@[simp] theorem bitSlot_sr (o : BitOrder) (i : Fin 8) (s : State) : (bitSlot o i s).sr = shiftOut o s.sr := by
  simp [bitSlot, toggleClock]

@[simp] theorem bitSlot_bitn (o : BitOrder) (i : Fin 8) (s : State) : (bitSlot o i s).bitn = i := by
  simp [bitSlot, toggleClock]

@[simp] theorem bitSlot_life (o : BitOrder) (i : Fin 8) (s : State) : (bitSlot o i s).life = s.life := by simp [bitSlot, toggleClock]

@[simp] theorem bitSlot_inited (o : BitOrder) (i : Fin 8) (s : State) : (bitSlot o i s).inited = s.inited := by simp [bitSlot, toggleClock]

@[simp] theorem bitSlot_acq (o : BitOrder) (i : Fin 8) (s : State) : (bitSlot o i s).acq = s.acq := by simp [bitSlot, toggleClock]

@[simp] theorem bitSlot_dir (o : BitOrder) (i : Fin 8) (s : State) : (bitSlot o i s).dir = s.dir := by simp [bitSlot, toggleClock]

@[simp] theorem bitSlot_sdreq (o : BitOrder) (i : Fin 8) (s : State) : (bitSlot o i s).sdreq = s.sdreq := by simp [bitSlot, toggleClock]

@[simp] theorem bitSlot_lastres (o : BitOrder) (i : Fin 8) (s : State) : (bitSlot o i s).lastres = s.lastres := by simp [bitSlot, toggleClock]

@[simp] theorem bitSlot_page (o : BitOrder) (i : Fin 8) (s : State) : (bitSlot o i s).page = s.page := by simp [bitSlot, toggleClock]

@[simp] theorem bitSlot_col (o : BitOrder) (i : Fin 8) (s : State) : (bitSlot o i s).col = s.col := by simp [bitSlot, toggleClock]

@[simp] theorem bitSlot_initi (o : BitOrder) (i : Fin 8) (s : State) : (bitSlot o i s).initi = s.initi := by simp [bitSlot, toggleClock]

@[simp] theorem bitSlot_chi (o : BitOrder) (i : Fin 8) (s : State) : (bitSlot o i s).chi = s.chi := by simp [bitSlot, toggleClock]

@[simp] theorem bitSlot_gcol (o : BitOrder) (i : Fin 8) (s : State) : (bitSlot o i s).gcol = s.gcol := by simp [bitSlot, toggleClock]

@[simp] theorem bitSlot_pb (o : BitOrder) (i : Fin 8) (s : State) : (bitSlot o i s).pb = s.pb := by simp [bitSlot, toggleClock]

@[simp] theorem bitSlot_fb (o : BitOrder) (i : Fin 8) (s : State) : (bitSlot o i s).fb = s.fb := by simp [bitSlot, toggleClock]

@[simp] theorem bitSlot_tx (o : BitOrder) (i : Fin 8) (s : State) : (bitSlot o i s).tx = s.tx := by simp [bitSlot, toggleClock]

@[simp] theorem bitSlot_wire (o : BitOrder) (i : Fin 8) (s : State) : (bitSlot o i s).wire = s.wire := by simp [bitSlot, toggleClock]

@[simp] theorem bitSlot_params (o : BitOrder) (i : Fin 8) (s : State) : (bitSlot o i s).params = s.params := by simp [bitSlot, toggleClock]

@[simp] theorem bitSlot_inbox (o : BitOrder) (i : Fin 8) (s : State) : (bitSlot o i s).inbox = s.inbox := by simp [bitSlot, toggleClock]

end Machine

/-- The eight turns of the bit loop, written out. -/
theorem forEach_eight (f : Fin 8 → State → State) (s : State) :
    forEach 8 f s = f 7 (f 6 (f 5 (f 4 (f 3 (f 2 (f 1 (f 0 s))))))) := by
  simp [forEach, List.finRange_succ]

/-- The level the clock has before each bit slot of a byte. -/
theorem slotLevel_eq (m : SpiMode) :
    slotLevel m = if modePha m = preflipPhase then !(modePol m) else modePol m := by
  unfold slotLevel preflips
  by_cases h : modePha m = preflipPhase <;> simp [h]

━━━━━━━━━━━━━━━━━━━━

* [PROBLEM TO SOLVE]:
Transcribe the records above exactly.

* [EXPECTED ANSWER]:
@[simp] theorem bitSlot_sr (o : BitOrder) (i : Fin 8) (s : State) : (bitSlot o i s).sr = shiftOut o s.sr := by
  simp [bitSlot, toggleClock]

@[simp] theorem bitSlot_bitn (o : BitOrder) (i : Fin 8) (s : State) : (bitSlot o i s).bitn = i := by
  simp [bitSlot, toggleClock]

@[simp] theorem bitSlot_life (o : BitOrder) (i : Fin 8) (s : State) : (bitSlot o i s).life = s.life := by simp [bitSlot, toggleClock]

@[simp] theorem bitSlot_inited (o : BitOrder) (i : Fin 8) (s : State) : (bitSlot o i s).inited = s.inited := by simp [bitSlot, toggleClock]

@[simp] theorem bitSlot_acq (o : BitOrder) (i : Fin 8) (s : State) : (bitSlot o i s).acq = s.acq := by simp [bitSlot, toggleClock]

@[simp] theorem bitSlot_dir (o : BitOrder) (i : Fin 8) (s : State) : (bitSlot o i s).dir = s.dir := by simp [bitSlot, toggleClock]

@[simp] theorem bitSlot_sdreq (o : BitOrder) (i : Fin 8) (s : State) : (bitSlot o i s).sdreq = s.sdreq := by simp [bitSlot, toggleClock]

@[simp] theorem bitSlot_lastres (o : BitOrder) (i : Fin 8) (s : State) : (bitSlot o i s).lastres = s.lastres := by simp [bitSlot, toggleClock]

@[simp] theorem bitSlot_page (o : BitOrder) (i : Fin 8) (s : State) : (bitSlot o i s).page = s.page := by simp [bitSlot, toggleClock]

@[simp] theorem bitSlot_col (o : BitOrder) (i : Fin 8) (s : State) : (bitSlot o i s).col = s.col := by simp [bitSlot, toggleClock]

@[simp] theorem bitSlot_initi (o : BitOrder) (i : Fin 8) (s : State) : (bitSlot o i s).initi = s.initi := by simp [bitSlot, toggleClock]

@[simp] theorem bitSlot_chi (o : BitOrder) (i : Fin 8) (s : State) : (bitSlot o i s).chi = s.chi := by simp [bitSlot, toggleClock]

@[simp] theorem bitSlot_gcol (o : BitOrder) (i : Fin 8) (s : State) : (bitSlot o i s).gcol = s.gcol := by simp [bitSlot, toggleClock]

@[simp] theorem bitSlot_pb (o : BitOrder) (i : Fin 8) (s : State) : (bitSlot o i s).pb = s.pb := by simp [bitSlot, toggleClock]

@[simp] theorem bitSlot_fb (o : BitOrder) (i : Fin 8) (s : State) : (bitSlot o i s).fb = s.fb := by simp [bitSlot, toggleClock]

@[simp] theorem bitSlot_tx (o : BitOrder) (i : Fin 8) (s : State) : (bitSlot o i s).tx = s.tx := by simp [bitSlot, toggleClock]

@[simp] theorem bitSlot_wire (o : BitOrder) (i : Fin 8) (s : State) : (bitSlot o i s).wire = s.wire := by simp [bitSlot, toggleClock]

@[simp] theorem bitSlot_params (o : BitOrder) (i : Fin 8) (s : State) : (bitSlot o i s).params = s.params := by simp [bitSlot, toggleClock]

@[simp] theorem bitSlot_inbox (o : BitOrder) (i : Fin 8) (s : State) : (bitSlot o i s).inbox = s.inbox := by simp [bitSlot, toggleClock]

end Machine

/-- The eight turns of the bit loop, written out. -/
theorem forEach_eight (f : Fin 8 → State → State) (s : State) :
    forEach 8 f s = f 7 (f 6 (f 5 (f 4 (f 3 (f 2 (f 1 (f 0 s))))))) := by
  simp [forEach, List.finRange_succ]

/-- The level the clock has before each bit slot of a byte. -/
theorem slotLevel_eq (m : SpiMode) :
    slotLevel m = if modePha m = preflipPhase then !(modePol m) else modePol m := by
  unfold slotLevel preflips
  by_cases h : modePha m = preflipPhase <;> simp [h]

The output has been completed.